**Your goal**
In the entries below, how many lines contain the string "begin"? State the number and nothing else.

Stored data entries
------------
/-- One cycle more: the events sent are those of the next position. -/
theorem Sent.next (h : Sent nalign b p mid) (a : PollAnswer)
    (hd : ∀ d, p = .align d → 1 ≤ d) :
    Sent nalign b (p.next nalign.toNat a) (mid ++ [p.event b a]) := by
  cases h with
  | drive k w =>
    rcases k with _ | k
    · exact .treset
    · simpa [cellClock, TxPos.next, TxPos.event] using
        Sent.wait (nalign := nalign) (b := b) (k + 1) w 0
  | treset => exact sent_settling (n := 0) (by omega)
  | align d n h =>
    have hpos := hd d rfl
    simpa [List.replicate_succ', TxPos.next, TxPos.event] using
      sent_settling (b := b) (n := n + 1) (d := d - 1) (by omega)
  | wait k w n =>
    cases a with
    | notYet =>
      simpa [List.replicate_succ', TxPos.next, TxPos.event] using
        Sent.wait (nalign := nalign) (b := b) k w (n + 1)
    | elapsed =>
      rw [TxPos.event, txCells_complete]
      exact .drive (k + 1) _

/-! ### From the acceptance to the answer -/

/-- A cycle of a running command keeps `P` of the state and the events since the acceptance, and when it
answers, the events and the answer satisfy `C`. -/
inductive Continues (P : State → List Event → Prop) (C : List Event → Result → Prop) (s : State)
    (mid : List Event) (u : State) : Prop
  | operation (e : Event) (he : inner [e] = true) (ht : u.trace = s.trace ++ [e])
      (hP : P u (mid ++ [e]))
  | answer (e : Event) (r : Result) (he : inner [e] = true)
      (ht : u.trace = s.trace ++ [e, .rsp r]) (hC : C (mid ++ [e]) r)

/-- The state of a running command as the events since its acceptance describe it. -/
structure Tracks (P : State → List Event → Prop) (C : List Event → Result → Prop) : Prop where
  busy : ∀ {s mid}, P s mid → s.seq ≠ .idle
  edge : ∀ {s mid}, P s mid → P (clockEdge s) mid
  row : ∀ {s mid u}, P s mid → SeqRow s u → Continues P C s mid u

/-- No events of one command begin in an idle block: it accepts a command first. -/
theorem not_answer_of_idle {n : Nat} {r : Result} (hi : s.seq = .idle) (hrun : run n s = .next t)
    (hinner : inner mid = true) : t.trace ≠ s.trace ++ (mid ++ [.rsp r]) := by
  intro ht
  obtain ⟨evs, hevs, hlegal⟩ := run_extendsLegally hrun
  obtain rfl : mid ++ [.rsp r] = evs := List.append_cancel_left (ht.symm.trans hevs)
  have hidle : legalFrom .idle (mid ++ [.rsp r]) := by
    simpa [hi, Seq.activity, Seq.isTx, Seq.isRx] using hlegal [] (by trivial)
  obtain ⟨-, hrsp⟩ := (legalFrom_inner_append hinner).1 hidle
  exact ((legalFrom_rsp _ _ _).1 hrsp).1

/-- The events of a run begin with those of its first cycle. -/
theorem events_of_first_cycle {n : Nat} {evs new : List Event} (hu : u.trace = s.trace ++ new)
    (hrun : run n (clockEdge u) = .next t) (ht : t.trace = s.trace ++ evs) :
    ∃ more, evs = new ++ more ∧ t.trace = (clockEdge u).trace ++ more := by
  obtain ⟨more, hmore, -⟩ := run_extendsLegally hrun
  refine ⟨more, List.append_cancel_left (as := s.trace) ?_, hmore⟩
  rw [← ht, hmore, clockEdge_trace, hu, List.append_assoc]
------------
**Result**
2